Maria Manuel Rocha nasceu em 1960, em
Aveiro, cidade onde sempre tem vivido. Licenciou-se na área das Letras
pela Universidade de Aveiro. É professora aposentada. Durante anos, foi
colaborando esporadicamente em publicações conjuntas: revista literária
Sol XXI, jornal regional “O Aveiro”, “Da Poesia – vol.
II” (ed. Minerva),
“Antologia de Contos” (ed. Sol XXI), “Folhas, Letras & Outros Ofícios”, nº
14 (ed. Grupo Poético de Aveiro), antologia, “Mar” (ed. Grupo
Poético de Aveiro), Antologia “Poetas
d’ hoje” (ed. Grupo Poesia da Beira-Ria, Aveiro). Publicou o livro “As
Horas Possíveis” (poesia) em 2014 e “A Porta e Outras Prosas” (contos) em
2015. |
Se o céu não muda,
o vazio permanece - onde as palavras?
Lá fora, as gotas de chuva insistem em cair, engrossando sobre os vidros
foscos da janela e os ramos das árvores desesperam-se em vão. De tempos a
tempos, uma figura apressada rasteja a parede rumo ao lar.
Ele
sempre procurava abrigo ali. O único cliente. O empregado levantou-se com
relutância.
- O do
costume?
Anuiu
com a cabeça. A nuca destapada fê-lo tremer. O céu não muda.
- O céu
não muda - disse.
Sentiu-se nu por dentro. Necessitava absolutamente de criar, era-lhe
indispensável como o ar que respirava ou a água que lhe lavava o organismo
e renovava as energias. Mas o vazio instalara-se. E o desconforto também.

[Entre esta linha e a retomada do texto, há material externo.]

/-- Latency of a slot's operation (R218). -/
def slotLatency (i s : Nat) : Nat :=
  let op := sOp s
  if i = 0 then
    if op = 1 then 2 else if op = 5 then 5 else if op = 0xC then 3 else if op = 0xB then 12 else if op = 0xA then 14 else 4
  else if i = 1 then
    if op = 1 then (if sFmt s ≤ 2 then 6 else 7) else if op = 2 then (if sFmt s ≤ 3 then 6 else 9)
    else if op = 3 ∨ op = 4 then 8 else 1
  else if i = 2 then (if op ≤ 2 then 12 else if op = 3 then 8 else 6)
  else if op = 0x20 then 2
  else if op = 0x1B ∨ op = 0x1C then 10
  else if 0x18 ≤ op ∧ op ≤ 0x1E then 3
  else 1

/-- The register that a slot writes. -/
def slotWrites (i s : Nat) : List (Nat × Nat) :=
  let op := sOp s
  let u := if sD s = 0 then [] else [(locScalar, sD s)]
  if s = 0 then []
  else if i = 0 then [(locTile, sD s)]
  else if i = 1 then (if op = 1 ∨ op = 3 then [(locTile, sD s)] else if op = 4 then u else [])
  else if i = 2 then u
  else if op ≤ 0x20 ∨ op = 0x22 then u
  else if op = 0x21 then [(locLoop, bits s 24 2)]
  else []

/-- Cycles for which a slot keeps the tile ALU busy beyond its issue cycle's own (R218): 4 for FDIV and FSQRT. -/
def slotBusy (i s : Nat) : Nat := if i = 0 ∧ (sOp s = 0xA ∨ sOp s = 0xB) then 4 else 0

/-! ### Hazards on registers and the tile ALU (R208, R229) -/

/-- A hazard: kind (0 RAW, 1 WAW, 2 STREAM, 3 UNINIT, 4 BUSY), location, cycles by which it came too early, and the bundle of the pending
write; 0xFFFF is none (R237). -/
structure Hazard where
  kind : Nat
  loc : Nat × Nat
  short : Nat
  writer : Nat
deriving DecidableEq, Repr

/-- What is known of a register: cycles for which it is still pending, the bundle that writes it, and whether it has been written. -/
structure RegLook where
  rem : Nat
  writer : Nat
  written : Bool
deriving DecidableEq, Repr

/-- RAW and UNINIT of registers read, in the order of R229. -/
def readHazards (look : Nat × Nat → RegLook) (l : List (Nat × Nat)) : List Hazard :=
  (l.filter (fun r => decide (0 < (look r).rem))).map (fun r => ⟨0, r, (look r).rem, (look r).writer⟩) ++
  (l.filter (fun r => !(look r).written)).map (fun r => ⟨3, r, 127, 0xFFFF⟩)

/-- WAW of registers written. -/
def writeHazards (look : Nat × Nat → RegLook) (l : List (Nat × Nat)) : List Hazard :=
  (l.filter (fun r => decide (0 < (look r).rem))).map (fun r => ⟨1, r, (look r).rem, (look r).writer⟩)

/-- The hazards of one slot on registers and the tile ALU, in the order of R229. -/
def slotHazards (look : Nat × Nat → RegLook) (alu : Nat × Nat) (d i s : Nat) : List Hazard :=
  (if i = 0 ∧ s ≠ 0 ∧ 0 < alu.1 then [⟨4, (locAlu, 0), alu.1, alu.2⟩] else []) ++
  readHazards look (slotReads d i s) ++ writeHazards look (slotWrites i s)

/-! ### Arithmetic (R215 to R217) -/

/-- A quotient rounded once (R109, R110, R215). -/
def divB32 (a b : F32) : F32 :=
  match f32Val a, f32Val b with
  | .nan, _ => BitVec.ofNat 32 b32.nan
  | _, .nan => BitVec.ofNat 32 b32.nan
  | .inf _, .inf _ => BitVec.ofNat 32 b32.nan
  | .inf s, .fin t _ _ _ => toF32 (.inf (xor s t))
  | .fin s _ _ _, .inf t => toF32 (.fin (xor s t) 0 1 0)
  | .fin s n d e, .fin t n' d' e' =>
    if n' = 0 then (if n = 0 then BitVec.ofNat 32 b32.nan else toF32 (.inf (xor s t)))
    else toF32 (.fin (xor s t) (n * d') (d * n') (e - e'))

/-- A square root rounded once (R215): the integer root of a scaled significand, with a sticky digit. -/
def sqrtB32 (a : F32) : F32 :=
  match f32Val a with
  | .nan => BitVec.ofNat 32 b32.nan
  | .inf s => if s then BitVec.ofNat 32 b32.nan else a
  | .fin s n _ e =>
    if n = 0 then a
    else if s then BitVec.ofNat 32 b32.nan
    else
      let x := n * 2 ^ (e % 2).toNat * 2 ^ 64
      let q := Nat.sqrt x
      toF32 (.fin false (2 * q + b2n (q * q != x)) 1 (e / 2 - 33))

/-- FMA: one rounding after the exact product and sum (R215). -/
def fmaB32 (a b c : F32) : F32 := toF32 (((f32Val a).mul (f32Val b)).add (f32Val c))

/-- Whether `a` is below `b`, −0 below +0 when `z` says so; neither is NaN. -/
def valLt (z : Bool) (a b : Val) : Bool :=
  match a, b with
  | .nan, _ => false
  | _, .nan => false
  | .inf s, .inf t => s && !t
  | .inf s, .fin _ _ _ _ => s
  | .fin _ _ _ _, .inf t => !t
  | .fin s n _ _, .fin t n' _ _ =>
    if n = 0 ∧ n' = 0 then z && s && !t
    else if n = 0 then !t
    else if n' = 0 then s
    else if s then (if t then Val.magLt b a else true) else (if t then false else Val.magLt a b)

/-- FMIN and FMAX (R215). -/
def minB32 (a b : F32) : F32 :=
  match f32Val a, f32Val b with
  | .nan, _ => BitVec.ofNat 32 b32.nan
  | _, .nan => BitVec.ofNat 32 b32.nan
  | x, y => if valLt true y x then b else a
def maxB32 (a b : F32) : F32 :=
  match f32Val a, f32Val b with
  | .nan, _ => BitVec.ofNat 32 b32.nan
  | _, .nan => BitVec.ofNat 32 b32.nan
  | x, y => if valLt true x y then b else a

/-- FABS and FNEG (R215). -/
def absB32 (a : F32) : F32 := if f32Val a = .nan then BitVec.ofNat 32 b32.nan else a &&& 0x7FFFFFFF#32
def negSignB32 (a : F32) : F32 := if f32Val a = .nan then BitVec.ofNat 32 b32.nan else negB32 a

/-- CVT: bfloat16 or S19, to nearest or toward zero (R215). -/
def cvtB32 (mode : Nat) (a : F32) : Conv :=
  let f := if mode % 8 = 0 then bf16 else s19
  let c := convert f (if bitOf mode 3 then .zero else .nearest) false (f32Val a)
  { c with code := c.code * 2 ^ (32 - f.width) }

/-- The result of a tile operation on one element (R211), B already chosen by BS. -/
def tileElem (op : Nat) (a b c : F32) : F32 :=
  match op with
  | 0x01 => a
  | 0x02 => addB32 a b
  | 0x03 => addB32 a (negB32 b)
  | 0x04 => mulB32 a b
  | 0x05 => fmaB32 a b c
  | 0x06 => minB32 a b
  | 0x07 => maxB32 a b
  | 0x08 => absB32 a
  | 0x09 => negSignB32 a
  | 0x0A => divB32 a b
  | 0x0B => sqrtB32 a
  | _ => a

/-- Element `j` of a list of values. -/
def elemAt (l : List F32) (j : Nat) : F32 := (l[j]?).getD 0

/-- A tile operation: the result, and the saturations and the non-finite flag of CVT. -/
def tileRun (op mode : Nat) (a b c : List F32) : Run :=
  if op = 0xC then runOf (a.map (cvtB32 mode))
  else ⟨(List.range 1024).map (fun j => tileElem op (elemAt a j) (elemAt b j) (elemAt c j)), 0, false⟩

/-- A scalar binary32 operation (R214). -/
def scalarF (op : Nat) (a b : F32) : F32 :=
  match op with
  | 0x18 => addB32 a b
  | 0x19 => addB32 a (negB32 b)
  | 0x1A => mulB32 a b
  | 0x1B => divB32 a b
  | 0x1C => sqrtB32 a
  | 0x1D => minB32 a b
  | _ => maxB32 a b

/-- A scalar integer operation on two operands (R214). -/
def scalarI (op : Nat) (a b : Word) : Word :=
  match op with
  | 0x01 => a + b
  | 0x02 => a - b
  | 0x03 => a &&& b
  | 0x04 => a ||| b
  | 0x05 => a ^^^ b
  | 0x06 => a <<< (b.toNat % 64)
  | 0x07 => a >>> (b.toNat % 64)
  | 0x08 => if a.toNat ≤ b.toNat then a else b
  | _ => if a.toNat ≤ b.toNat then b else a

/-- A scalar integer operation on an operand and IMM (R214): the same operations, with IMM extended as each states. -/
def scalarImm (op : Nat) (a : Word) (imm : Nat) : Word :=
  match op with
  | 0x10 => a + BitVec.ofInt 64 (asInt imm 16)
  | 0x11 => a &&& BitVec.ofNat 64 imm
  | 0x12 => a <<< (imm % 64)
  | 0x13 => a >>> (imm % 64)
  | _ => if a.toNat ≤ imm then a else BitVec.ofNat 64 imm

/-- Whether a branch is taken (R219). -/
def branchTaken (op : Nat) (a b : Word) : Bool :=
  let x := f32Val (a.setWidth 32)
  let y := f32Val (b.setWidth 32)
  let nan := x == .nan || y == .nan
  match op with
  | 0x30 => a == b
  | 0x31 => a != b
  | 0x32 => decide (a.toInt < b.toInt)
  | 0x33 => decide (b.toInt ≤ a.toInt)
  | 0x34 => decide (a.toNat < b.toNat)
  | 0x35 => decide (b.toNat ≤ a.toNat)
  | 0x36 => !nan && valLt false x y
  | 0x37 => !nan && !valLt false x y
  | _ => f32Nonfinite (a.setWidth 32)

/-- The reduction unit (R217). -/
def reduceRun (op : Nat) (t : List F32) : Word :=
  match op with
  | 0x1 => (reduceTree (t.map some)).setWidth 64
  | 0x2 => (reduceTree (t.map (fun v => some (squareF v)))).setWidth 64
  | 0x3 => (amaxRun t).setWidth 64
  | _ => BitVec.ofNat 64 (t.filter f32Nonfinite).length

/-! ### Tiles in a tile buffer (R100, R212, R216) -/

/-- Bytes per tile of an FMT (R212). -/
def tileBytes (fmt : Nat) : Nat := if fmt = 1 then 2048 else if fmt = 3 then 2432 else if fmt = 4 ∨ fmt = 5 then 1056 else 4096

/-- 32 codes of 19 bits from a 76-byte group (R100). -/
def unpackGroup (l : List Byte) : List Nat :=
  let x := ofLE (l.take 76)
  (List.range 32).map (fun j => bits x (19 * j) 19)

/-- A 76-byte group of 32 codes (R100). -/
def packGroup (l : List Nat) : List Byte := leBytes 76 (l.foldr (fun c acc => c % 2 ^ 19 + 2 ^ 19 * acc) 0)

/-- LDT (R216). -/
def tileLoad (fmt : Nat) (l : List Byte) : List F32 :=
  match fmt with
  | 0 => (List.range 1024).map (fun j => BitVec.ofNat 32 (natAt l (4 * j) 4))
  | 1 => (List.range 1024).map (fun j => BitVec.ofNat 32 (natAt l (2 * j) 2 * 2 ^ 16))
  | 2 => (List.range 1024).map (fun j => BitVec.ofNat 32 (natAt l (4 * j) 4 / 2 ^ 13 * 2 ^ 13))
  | 3 => (List.range 32).flatMap (fun g => (unpackGroup (l.drop (76 * g))).map (fun c => BitVec.ofNat 32 (c * 2 ^ 13)))
  | _ => (decodeRun (if fmt = 4 then e4m3 else e5m2) (l.drop 1024) l 0x3F800000 0 1024).vals

/-- STT (R216): the bytes, the saturations and the non-finite flag. -/
def tileStore (fmt mode : Nat) (t : List F32) : List Byte × Nat × Bool :=
  let r : Round := if mode = 1 then .zero else .nearest
  let conv := fun (f : Fmt) => t.map (fun v => convert f r false (f32Val v))
  let note := fun (cs : List Conv) => ((cs.filter (·.sat)).length, cs.any (·.nonfinite))
  match fmt with
  | 0 => (t.flatMap (fun v => leBytes 4 v.toNat), 0, t.any f32Nonfinite)
  | 1 => let cs := conv bf16; (cs.flatMap (fun c => leBytes 2 c.code), note cs)
  | 2 => let cs := conv s19; (cs.flatMap (fun c => leBytes 4 (c.code * 2 ^ 13)), note cs)
  | 3 =>
    let cs := conv s19
    ((List.range 32).flatMap (fun g => packGroup (((cs.drop (32 * g)).take 32).map (·.code))), note cs)
  | _ =>
    let e := encodeBlocks ⟨false, mode == 2⟩ (if fmt = 4 then e4m3 else e5m2) 0x3F800000 32 t
    (e.payload ++ e.scales, e.sats, e.nonfinite)

/-! ### The verifier (R221, R222, R225, R226) -/

/-- The fields of an image header (R222). -/
structure ImageHeader where
  bundles : Nat
  entry : Nat
  opnd : Nat
  preload : Nat
  stride : Nat
deriving DecidableEq, Repr

def imageHeader (l : List Byte) : ImageHeader :=
  ⟨natAt l 0x8 4, natAt l 0xC 4, natAt l 0x10 4, natAt l 0x14 4, natAt l 0x18 8⟩

/-- The header rule (REASON 0x01). -/
def headerOk (l : List Byte) : Bool :=
  let h := imageHeader l
  decide (64 ≤ l.length) && natAt l 0 4 == 0x54524C31 && natAt l 4 2 == 1 && natAt l 6 2 == 0 &&
  decide (1 ≤ h.bundles) && decide (h.bundles ≤ 65536) && decide (h.entry < h.bundles) &&
  h.opnd % 64 == 0 && decide (h.opnd ≤ 524288) &&
  h.preload % 64 == 0 && decide (h.preload ≤ 65536) && decide (h.preload ≤ h.stride) &&
  h.stride % 64 == 0 && decide (64 ≤ h.stride) && decide (h.stride ≤ 2 ^ 30) &&
  (bytesAt l 0x24 28).all (· == 0) && l.length == 64 + 16 * h.bundles + h.opnd

/-- The bundles of an image. -/
def imageBundles (l : List Byte) : List (BitVec 128) :=
  (piecesOf 16 (imageHeader l).bundles (l.drop 64)).map (fun p => BitVec.ofNat 128 (ofLE p))

/-- The operand image. -/
def imageOpnd (l : List Byte) : List Byte := (l.drop (64 + 16 * (imageHeader l).bundles)).take (imageHeader l).opnd

/-- CRC over bytes 64 to the end (R222). -/
def imageCrc (l : List Byte) : Nat := (crc32c (l.drop 64)).toNat

/-- What the verifier reports (R226): reason, slot, location, bundle, writer, cycles short. -/
structure Finding where
  reason : Nat
  slot : Nat := 0xFF
  locType : Nat := 0xFF
  locIndex : Nat := 0xFF
  bundle : Nat := 0xFFFFFFFF
  writer : Nat := 0xFFFFFFFF
  short : Nat := 0
deriving DecidableEq, Repr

Semanas a fio assaltadas por questões incontornáveis, noites de insónia
não resolvidas, horas de espera aguardando um sinal íntimo, pesadelos como
as da infância em que tentava
atravessar uma ponte oscilante, agarrava-se ao corrimão de corda e os pés
resvalavam nas rugas do tabuado; se a ponte oscilasse um pouco mais, a sua
certeza desapareceria num segundo e as frechas lhe saltavam aos olhos,
pareciam abrir-se em poços fundos como se caminhasse um espaço vazio que
impiamente se rasgava em buracos, condenando os pés a um frenesim temente
da queda, o mistério da queda. As aberturas iam tornando-se ínfimas,
pequenos olhos rasgados no chão de madeira, íris turva de água e já não
sabia, nunca saberia, de que são feitos os sonhos, se as palavras
transportam a imagem do mar em dias de benevolência. Nem sabia ao certo
que memória o assaltava naquela suspensão sem rumo das certezas feitas de
regras e convenções, hábitos e dúvidas metódicas mal resolvidas na
urgência dos dias.
A existência estagnara naquele fim de mundo, de caminhos de pedra, onde
pensara recuperar da inércia que o dominava há meses. Faltava-lhe tão
essencial como memórias do mundo perceptível e interior. Havia palavras
que não lhe saíam da cabeça: o vazio antecede a criação, mas também era
verdade que nada nasce do nada. O lugar vazio é a necessidade humana de
preencher a sua própria necessidade possível. Mas como tardava a
metamorfose! Um homem ávido de céu e luz... Assaltou-o o medo de um ser
kafkiano, isolado na sua inabitabilidade. Fechou-se ao devaneio.
- Se o
dia acabasse aqui mesmo.
- Que
disse?
Olhou o empregado com
espanto. Por momentos, esquecera a mesa em que se apoiava, de tampo de
mármore rachado e pé de ferro antigo, o chão de azulejo xadrezado, mosaico
gasto e mal lavado, o balcão corrido, as moscas e até as vozes vindas do
aparelho de televisão ao canto da sala. A simplicidade dos objectos
era-lhe, de algum modo, familiar. Ou talvez não. Simplicidade era coisa
que não existia na sua vida. Só lágrimas soltas, gota a gota, fiapos de
lonjura. Se tudo acabasse ali. Na noite de um café de beira de estrada.